▶ _Dataset_:
* * * * *

-- ==== Sys2Proof/Machine/Services.lean ====
section
/-!
DEFINITION. The service calls of Table 4.8: EXIT, SHAPE.SET and SHAPE.INV with the record checks of R62, YIELD.DONE, and
numbers that no table assigns (R138, R139).
-/

namespace Sys2Proof.Machine

/-! ### Shape records (R62, R139) -/

/-- What a record must meet for status 4 not to arise: reserved bits, V, and the permitted fields. -/
def Shape.fieldsOk (d : Shape) : Bool :=
  let n := d.ndim
  let eb := ebits d.etype
  d.d1.extractLsb' 60 3 == 0 && d.d2.extractLsb' 52 12 == 0 && d.d5.extractLsb' 58 6 == 0 &&
  d.d6.extractLsb' 58 6 == 0 && d.d7.extractLsb' 58 6 == 0 &&
  (if d.space = 1 then d.d2.extractLsb' 21 23 == 0 && (d.layout == 2 || d.d2.extractLsb' 0 21 == 0)
   else d.layout == 2 || d.d2 == 0) &&
  d.valid && n != 0 && eb != 0 && decide (d.etype.toNat ≤ 0x11) &&
  (List.range 7).all (fun i => decide (i < n) || (d.sz i == 1 && d.strideField i == 0)) &&
  (d.layout != 2 || isMxType d.etype) &&
  (if d.layout = 3 then decide (n ≤ 2) && decide (d.nnz.toNat ≤ d.sz 0 * (if n = 2 then d.sz 1 else 1)) else d.nnz == 0)

/-- Whether a byte range lies in what the context may use of a space (R62). -/
def spaceHolds (space : BitVec 2) (split : BitVec 3) (lo hi : Nat) : Bool :=
  match space.toNat with
  | 0 | 1 => decide (hi ≤ shareBytes split)
  | 2 => decide (winBase ≤ lo) && decide (hi ≤ winEnd)
  | _ => decide (hi ≤ 2 ^ 52) && (decide (hi ≤ winBase) || decide (winEnd ≤ lo))

/-- The status of a record image (Table 4.9), 0 when it is accepted. Code 8 never arises: every TCORE names one of the
256 logical cores. An address beyond a scratchpad or cluster space fails by 6 or 7, in its bits [51:21] too (log 97). -/
def shapeStatus (d : Shape) (split : BitVec 3) : Word :=
  if !d.fieldsOk then 4
  else if d.base % max 1 (ebits d.etype / 8) != 0 then 5
  else if d.bound < d.base + d.span then 6
  else if !spaceHolds d.space split d.base d.bound ||
      (d.layout == 2 && !spaceHolds d.space split d.scale (d.scale + d.scaleBytes)) then 7
  else 0

/-- A record from the bytes of its image. -/
def shapeOf (bs : List Byte) : Shape :=
  let w := fun i => BitVec.ofNat 64 (bytesToNat ((bs.drop (8 * i)).take 8))
  ⟨w 0, w 1, w 2, w 3, w 4, w 5, w 6, w 7⟩

/-- Rewrites an entry of the object table of a context on a package: other teams may read the old record for a while
(R64); `by_` is 0 for the host. -/
def State.putShape (s : State) (p : PkgNo) (ctx : CtxId) (by_ : Nat) (gid : Gid) (h : Handle) (d : Shape) : State :=
  match s.ctx? p ctx with
  | none => s
  | some c =>
    let o : OldShape := ⟨s.nextId, h, kget Shape.zero c.obj h.toNat, by_, gid⟩
    { s with nextId := s.nextId + 1 }.putCtx p { c with obj := kset Shape.zero c.obj h.toNat d, oldObj := c.oldObj ++ [o] }

/-! ### Service calls -/

/-- A service returns: its status is written, the front goes on. -/
def State.svcDone (s : State) (uid : Nat) (sd : SReg) (status : Word) : Run :=
  .done (s.modTeam uid (fun t => (t.wrS sd status).advance 8))

/-- The keys of `n` bytes at an aligned address that a service reads or writes, or none when it cannot. -/
def State.svcKeys (s : State) (t : Team) (acc : Access) (a : Word) (n : Nat) : Chk (Option (List Nat)) :=
  if a.toNat % 8 ≠ 0 then .ok none
  else
    match allChk ((List.range (n / 8)).map (fun i => s.scalarKeys t acc .team (a + BitVec.ofNat 64 (8 * i)) 8)) with
    | .ok ks => if acc = .read && (s.badKey? ks.flatten).isSome then .ok none else .ok (some ks.flatten)
    | .error (.fault _) => .ok none
    | .error x => .error x

/-- EXIT takes the team away: its last boundary has completed (R138, R248, R249, R253). -/
def State.leave (s : State) (t : Team) (pub : Nat) : State :=
  let s := s.dropTeam t.uid
  let s := (match s.launch? t.launch with
    | some l => s.putLaunch { l with exited := l.exited ++ [⟨t.uid, t.inst, t.path, t.gid, pub⟩] }
    | none => s)
  let mates := (s.teams ++ s.saved.map (·.team)).any (fun u =>
    u.launch == t.launch && u.inst == t.inst && u.deque && gidCoreKey u.gid == gidCoreKey t.gid)
  if t.deque && !mates then s.modPkg t.pkg (fun k => { k with deques := kdel k.deques (coreSlot t.gid) }) else s

/-- EXIT (R138, R252). -/
def execExit (sd : SReg) (s : State) : Host.Outcome State Fault Refusal :=
  s.front (.exit sd) (fun t =>
    if t.parent.isSome || !t.kids.isEmpty then .fail s (FaultInfo.plain kIllOp .team)
    else
      let s := s.handOffAll t.uid
      if !s.updEmpty t.uid then .stall s
      else
        let sc := recScope (s.recordOf t)
        let (s, b) := s.publish t.uid sc true true
        .done ((s.complete t.uid sc b []).leave t b))

/-- SHAPE.SET (R138, R139, R62). -/
def execShapeSet (sd : SReg) (s : State) : Host.Outcome State Fault Refusal :=
  s.front (.shapeSet sd) (fun t =>
    let h := t.rs 1
    if h = 0 || h.extractLsb' 16 48 != 0 then s.svcDone t.uid sd 2
    else chkRun s (s.svcKeys t .read (t.rs 2) 64) (fun ks =>
      match ks with
      | none => s.svcDone t.uid sd 3
      | some ks =>
        let (bs, s) := s.loadBytes t ks
        let d := shapeOf bs
        let st := shapeStatus d t.split
        if st = 0 then (s.putShape t.pkg t.ctx t.uid t.gid (h.truncate 16) d).svcDone t.uid sd 0
        else s.svcDone t.uid sd st))

/-- A record with V cleared. -/
def Shape.clearV (d : Shape) : Shape := { d with d1 := d.d1 &&& ~~~ (BitVec.twoPow 64 63) }

/-- SHAPE.INV (R138, R139). -/
def execShapeInv (sd : SReg) (s : State) : Host.Outcome State Fault Refusal :=
  s.front (.shapeInv sd) (fun t =>
    let h := t.rs 1
    if h = 0 || h.extractLsb' 16 48 != 0 then s.svcDone t.uid sd 2
    else
      match s.teamCtx? t with
      | none => s.svcDone t.uid sd 0
      | some c =>
        (s.putShape t.pkg t.ctx t.uid t.gid (h.truncate 16) (kget Shape.zero c.obj h.toNat).clearV).svcDone t.uid sd 0)

/-- The team leaves its core for a save (R226, R227), its state kept as data (log 103); the messages accepted for it have been
delivered (R248, R362). -/
def State.suspend (s : State) (uid : Nat) (kind : SaveKind) : State :=
  match s.team? uid with
  | none => s
  | some t => { s.dropTeam uid with
      saved := s.saved ++ [⟨{ t with
        preq := false, pdlEnd := 0, wait := .none, rq := deliverAll t.rq, frq := deliverAll t.frq }, kind, s.cyc t⟩] }

/-- YIELD.DONE (R138, R139, R226), its status written before the save (log 65): once PDL is 0 the team issues no more and
waits for its forced save (R227, log 96). -/
def execYieldDone (sd : SReg) (s : State) : Host.Outcome State Fault Refusal :=
  s.front (.yieldDone sd) (fun t =>
    if t.preq && decide (t.pdlEnd ≤ s.now) then .stall s
    else if t.preq then .done ((s.modTeam t.uid (fun t => (t.wrS sd 0).advance 8)).suspend t.uid .yielded)
    else s.svcDone t.uid sd 9)

/-- A service number that no table assigns (Table 4.8): status 1, no effect. -/
def execSvcUnassigned (sd : SReg) (n : BitVec 16) (s : State) : Host.Outcome State Fault Refusal :=
  s.front (.svcUnassigned sd n) (fun t => s.svcDone t.uid sd 1)

end Sys2Proof.Machine
end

* * * * *

▶ _Problem details_: In the data above, how many lines carry the string "mates"? Only the number should be given.

▶ _Answer_: 2